Danilo Tupinikim: Morando dentro da comunidade, a gente não sabe que é indígena, porque não precisamos ficar a todo momento nos autoafirmando. Mas tive essa necessidade quando me mudei para Brasília. Se a gente não faz isso, acaba sofrendo mais.
Katú Mirim: Sem contar que ainda tem toda aquela hiperssexualização em torno do corpo das mulheres indígenas, sempre mostrando elas como hétero e disponíveis para servir um homem. Nunca somos vistas como LGBT+. E o racismo sempre chega antes da LGBTfobia. Tanto que já sofri racismo dentro da Parada do Orgulho LGBT de São Paulo. No meio da edição do ano passado, vários LGBTs ficavam tipo: “Voce é india mesmo? Nossa, mas existe índia LGBT?”.

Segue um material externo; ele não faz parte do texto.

-- ==== Sys2Proof/Machine/PathOps.lean ====
section
/-! DEFINITION. The power path's shared operations: the OR, qualification, bounces, link transitions and their log, the
return check and the reconstruction after a restart (R107 to R129). -/

namespace Sys2Proof.Machine

/-- SH0 runs the link state machine (R125); after the die shutdown the path controllers run on their POR settings without it
(R313). -/
def linkRuns (s : State) : Bool := shRuns 0 s && s.sys.boot.cfgLoaded && !(vgetD {} s.therm.zone 8).latch

/-- The path controllers go back to their POR settings (R108, R313). -/
def pathPor (s : State) : State :=
  let dc := fun (x : Source) =>
    let w := decide (9000 ≤ x.mv ∧ x.mv ≤ 75000)
    { x with inWin := w, gate := w, limitPct := 100, limiting := false, released := false, replaced := false }
  let us := fun (x : Source) => { x with gate := false, limiting := false, replaced := false }
  s.onPath (fun q => { q with porSet := true, link := .start, supplement := false, suppMa := 0, overload := false,
                              dca := dc q.dca, dcb := dc q.dcb, usba := us q.usba, usbb := us q.usbb })

/-- Link state codes (chapter 04). -/
def LinkState.code : LinkState → Nat
  | .start => 0
  | .source => 1
  | .handover => 2
  | .battery => 3
  | .return => 4

/-- Source state codes (R115). -/
def SrcState.code : SrcState → Nat
  | .absent => 0
  | .qualifying => 1
  | .standby => 2
  | .enabled => 3
  | .ramping => 4
  | .quarantined => 5
  | .disabled => 6

/-- The sources in the order of SRC.PRIORITY, highest first (R113). -/
def srcOrder (s : State) : List (Fin 4) :=
  let p := pn Pid.SRC_PRIORITY s
  [0, 4, 8, 12].filterMap (fun k => let n := (p / 2 ^ k) % 16; if h : n < 4 then some ⟨n, h⟩ else none)

/-- A source is in the OR: enabled or ramping, and not replaced by a takeover (R113, R114). -/
def inOr (i : Fin 4) (s : State) : Bool :=
  let x := srcAt i s
  (x.st == .enabled || x.st == .ramping) && !x.replaced

/-- The carrying sources, in priority order. -/
def orMembers (s : State) : List (Fin 4) := (srcOrder s).filter (fun i => inOr i s)

/-- The qualified sources in priority order. -/
def qualified (s : State) : List (Fin 4) :=
  (srcOrder s).filter (fun i => let x := srcAt i s; x.inWin && (x.st == .standby || x.st == .enabled || x.st == .ramping))

/-- The member whose voltage is highest carries the link (R113). -/
def carrierOf (s : State) : Nat :=
  let best := (orMembers s).foldl (fun (a : Option (Fin 4)) i =>
    match a with
    | none => some i
    | some j => if (srcAt j s).mv < (srcAt i s).mv then some i else some j) none
  best.elim s.path.carrier (·.val)

/-- Remember the carrier. -/
def noteCarrier (s : State) : State := s.onPath (fun q => { q with carrier := carrierOf s })

/-- GDBAT starts or stops conducting (R116, R471). -/
def setGdbat (b : Bool) (s : State) : State :=
  if s.path.gdbat == b then s else latchEic 130 (s.onPath (fun q => { q with gdbat := b }))

/-- Turn a path off (R110, R117). -/
def pathOff (i : Fin 4) (s : State) : State :=
  onSrc i (fun x => { x with gate := false, limitPct := 100, limiting := false, released := false, replaced := false }) s

/-- Bring the input limit that the Power Frame carries to R123; `ma` is a USB sink path's contract or Rp current. -/
def setLimit (i : Fin 4) (ma : Nat) (s : State) : State := onSrc i (fun x => { x with limMa := ma }) s

/-- The limit of a DC input as R123 stands; a USB path keeps what its port has set. -/
def refreshLimit (i : Fin 4) (s : State) : State := if isDc i then setLimit i (dcLimit i s) s else s

/-- A source starts qualification: its path is off, the count runs from now when it is in window and no test holds it, and its SRCID is
read (R111, R115, R119, R266). -/
def startQual (i : Fin 4) (s : State) : State :=
  onSrc i (fun x =>
    { x with st := .qualifying, idPending := x.idPending || isDc i,
             qualFrom := if x.inWin && s.est.test.isNone then some s.sys.devTime else none }) (pathOff i s)

/-- A nibble of a transfer's detail: the first source of a list, or free when the manual names none (log entry 11). -/
def transferNibble (l : List (Fin 4)) (s : State) : State × Nat :=
  match l with
  | i :: _ => (s, i.val)
  | [] => (takeFree s, (freeW s).toNat % 16)

/-- Count and log a transfer (R127). While SH0 does not run, the hardware's transfer waits for the restart (R126). -/
def transfer (new old : LinkState) (gain lose cause : Nat) (s : State) : State :=
  let d := new.code + 16 * old.code + 256 * gain + 4096 * lose
  if !linkRuns s then s.onPath (fun q => { q with hwTransfers := q.hwTransfers ++ [d] })
  else
    let w := w32 (d + 65536 * cause)
    raiseEvent 0x1001 w (logEvent 0x1001 w s.sys.devTime
      (s.onPath (fun q => { q with transfers := satAdd max32 q.transfers 1 })))

/-- Count a SOURCE to SOURCE transfer when the set of carrying sources has changed from `before` (R117, R127). -/
def countOr (before : List (Fin 4)) (cause : Nat) (s : State) : State :=
  let now := orMembers s
  let gained := now.filter (fun i => !before.contains i)
  let lost := before.filter (fun i => !now.contains i)
  if s.path.link ≠ .source || (gained.isEmpty && lost.isEmpty) then noteCarrier s
  else
    let g := transferNibble gained s
    let l := transferNibble lost g.1
    noteCarrier (transfer .source .source g.2 l.2 cause l.1)

/-- Change the link state and let the charger judge it (R117, R143). -/
def setLink (st : LinkState) (s : State) : State :=
  let s1 := s.onPath (fun q => { q with link := st, supplement := q.supplement && st == .source,
                                        overload := q.overload && st == .source,
                                        suppMa := if st == .source || st == .return then q.suppMa else 0 })
  chgEval (when_ (s.path.supplement && st != .source) (latchEic 137) s1)

/-- One source of the OR as R113 ranks it: enabled, ramping when it joins (R121), or standby with its gate off. -/
def orPlace (rank : Nat) (i : Fin 4) (s : State) : State :=
  let x := srcAt i s
  if rank < pn Pid.SRC_OR_DEPTH s then
    if x.st = .standby then
      onSrc i (fun x => { x with st := .ramping, gate := true, limitPct := 10, replaced := false }) (refreshLimit i s)
    else onSrc i (fun x => { x with replaced := false }) s
  else if x.st = .standby then s
  else onSrc i (fun x => { x with st := .standby }) (pathOff i s)

/-- R113 over the qualified sources. -/
def orPlaces : Nat → List (Fin 4) → State → State
  | _, [], s => s
  | k, i :: l, s => orPlaces (k + 1) l (orPlace k i s)

/-- Apply R113 in SOURCE after an event with a cause of R127; `before`: the carrying sources before it. -/
def applyOr (before : List (Fin 4)) (cause : Nat) (s : State) : State :=
  if s.path.link ≠ .source || !linkRuns s then s
  else chgEval (countOr before cause (orPlaces 0 (qualified s) s))

/-- In BATTERY, begin the return when the highest-priority qualified source is above VBAT + SRC.RETURN_MARGIN_MV (R117, R118,
R121). -/
def returnCheck (s : State) : State :=
  if s.path.link ≠ .battery || !linkRuns s then s
  else match qualified s with
    | [] => s
    | i :: _ =>
      if (srcAt i s).mv ≤ s.path.vbat + pn Pid.SRC_RETURN_MARGIN_MV s then s
      else
        let s1 := onSrc i (fun x => { x with st := .ramping, gate := true, limitPct := 10 }) (refreshLimit i s)
        let need := s.path.ibat.natAbs - limNow i s1
        let s2 := s1.onPath (fun q => { q with suppMa := min need (pn Pid.CHG_I_DIS_MAX_MA s) })
        noteCarrier (setLink .return (setGdbat false s2))

/-- HANDOVER ends in BATTERY (R117): every path off; sources out of window are ABSENT, the others qualify afresh. -/
def toBattery (s : State) : State :=
  let old := s.path.carrier
  let each := fun (i : Fin 4) (t : State) =>
    let x := srcAt i t
    if x.st = .quarantined || x.st = .disabled then pathOff i t
    else if !x.inWin then onSrc i (fun x => { x with st := .absent, qualFrom := none }) (pathOff i t)
    else if x.st = .qualifying then pathOff i t
    else startQual i (pathOff i t)
  returnCheck (transfer .battery .handover 0xF old 0x09 (setLink .battery (foldS each (allFin 4) s)))

/-- HANDOVER ends at once when every enabled source has left its window (R117). -/
def handoverCheck (s : State) : State :=
  if s.path.link = .handover && (allFin 4).all (fun i =>
      let x := srcAt i s
      !(x.st == .enabled || x.st == .ramping) || !x.inWin) then toBattery s
  else s

/-- Enter HANDOVER with its transfer counted (R117). -/
def toHandover (old : LinkState) (lose : Nat) (s : State) : State :=
  handoverCheck (transfer .handover old 0xF lose 0x01 (setLink .handover s))

/-- Add a window exit to the bounce history; above SRC.BOUNCE_MAX in 60 s the source is quarantined, its path off (R115, R120). A
DISABLED source stays DISABLED. -/
def bounce (i : Fin 4) (s : State) : State :=
  let l := recentUs 60000000 s.sys.devTime (srcAt i s).exits ++ [s.sys.devTime]
  let s1 := onSrc i (fun x => { x with exits := l }) s
  if l.length ≤ pn Pid.SRC_BOUNCE_MAX s || (srcAt i s).st = .quarantined || (srcAt i s).st = .disabled then s1
  else
    let d := i.val + 256 * (l.length % 256)
    raisePickEv (0x141 + i.val) 0x11 d (some (0x1003, w32 d))
      (onSrc i (fun x => { x with st := .quarantined, qualFrom := none }) (pathOff i s1))

/-- The state of a source that has left: ABSENT, unless quarantined or disabled. -/
def srcGone (i : Fin 4) (s : State) : State :=
  onSrc i (fun x => { x with st := if x.st = .quarantined || x.st = .disabled then x.st else .absent, qualFrom := none,
                             ovp := false }) (pathOff i s)

/-- While SH0 does not run, source `i` leaves the link with its gate: the transfer that this makes waits for the restart, once (R126,
R127). In SOURCE another conducting source gains the link; with none the comparator's trip is the transfer. In RETURN the ramping source
gives the link back to the battery. A source that a takeover has replaced has given it already. -/
def hwLost (i : Fin 4) (s : State) : State :=
  let x := srcAt i s
  if !x.gate || x.replaced then s
  else match s.path.link with
    | .source =>
      match (srcOrder s).find? (fun k => k != i && (srcAt k s).gate) with
      | some k => transfer .source .source k.val i.val 0 s
      | none => s
    | .return => if x.st = .ramping then transfer (if s.path.gdbat then .handover else .battery) .return 0xF i.val 0 s else s
    | _ => s

/-- A confirmed window exit of a source (R109, R117, R119, R120); `counts`: it is a bounce. DEDUCED: while SH0 is down the gate goes off
at the exit (R125 is silent on the path, log entry 18). -/
def srcExit (i : Fin 4) (counts : Bool) (s : State) : State :=
  let before := orMembers s
  let x := srcAt i s
  let member := x.st == .enabled || x.st == .ramping
  let s1 := onSrc i (fun x => { x with inWin := false, qualFrom := none }) s
  if !linkRuns s then onSrc i (fun x => { x with gate := false }) (hwLost i s1)
  else
    let s2 := when_ counts (bounce i) s1
    if x.st = .qualifying && !x.ovp then s2
    else match s.path.link with
      | .start => s2
      | .source =>
        let s3 := srcGone i s2
        if member then applyOr before 0x08 s3 else s3
      | .handover => if member then handoverCheck s2 else srcGone i s2
      | .battery => srcGone i s2
      | .return =>
        let s3 := srcGone i s2
        if x.st ≠ .ramping then s3
        else if s.path.gdbat then toHandover .return i.val s3
        else returnCheck (transfer .battery .return 0xF i.val 0x08 (setLink .battery s3))

/-- A window entry (R109, R117, R119). -/
def srcEntry (i : Fin 4) (s : State) : State :=
  let x := srcAt i s
  let s1 := onSrc i (fun x => { x with inWin := true }) s
  if !linkRuns s then s1
  else if x.st = .quarantined || x.st = .disabled || s.path.link = .start then s1
  else if x.inWin then
    if x.replaced then applyOr (orMembers s) 0x04 (onSrc i (fun x => { x with replaced := false }) s1) else returnCheck s1
  else startQual i s1

/-- SRC.DCx_EN written, or a USB path made available or not (R115): DISABLED, or back to its window. DEDUCED (log entry 18): disabling the
ramping source takes RETURN to BATTERY as its window exit does, for which R117 has no row; and it ends a quarantine, on which R120 is
silent. -/
def srcEnable (i : Fin 4) (en : Bool) (s : State) : State :=
  let x := srcAt i s
  let before := orMembers s
  if en then
    if x.st ≠ .disabled then s
    else
      let s1 := onSrc i (fun x => { x with st := .absent }) s
      if x.inWin && linkRuns s && s.path.link != .start then startQual i s1 else s1
  else if x.st = .disabled then s
  else
    let s1 := onSrc i (fun x => { x with st := .disabled, qualFrom := none }) (pathOff i s)
    match s.path.link with
    | .source => applyOr before 0x04 s1
    | .handover => handoverCheck s1
    | .return =>
      if x.st = .ramping then returnCheck (transfer .battery .return 0xF i.val 0x08 (setLink .battery s1)) else s1
    | _ => s1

Danilo Tupinikim: Não é raro que o preconceito aconteça dentro do próprio meio LGBT+. Existem muitos coletivos que nos convidam para fazer parte, para passar a ideia de que são diversos, mas não nos dão espaço. O movimento LGBT+ não indígena não entende as nossas especificidades. O debate sobre raça, por exemplo, é uma das coisas que precisa estar presente.
Neimar Kiga: Nos acostumamos a usar termos que vêm de fora, como o próprio termo “gay” ou “queer”, por exemplo, que muitas pessoas de dentro das comunidades não conhecem. Mas queremos demonstrar mais originalidade. Dentro dos nossos contextos, já existem nomenclaturas usadas para se referir a pessoas que não seguem a heteronormatividade. Tem o termo “biaraka”, por exemplo, que quer dizer algo como “orelha em pé”. Os homens héteros usavam esse termo quando queriam insultar, tipo “viadinho”. Hoje, a gente ressignifica isso. Gosto de usar “biaraka”, porque me considero uma pessoa que sempre tenta se manter informada, com a orelha em pé para o mundo.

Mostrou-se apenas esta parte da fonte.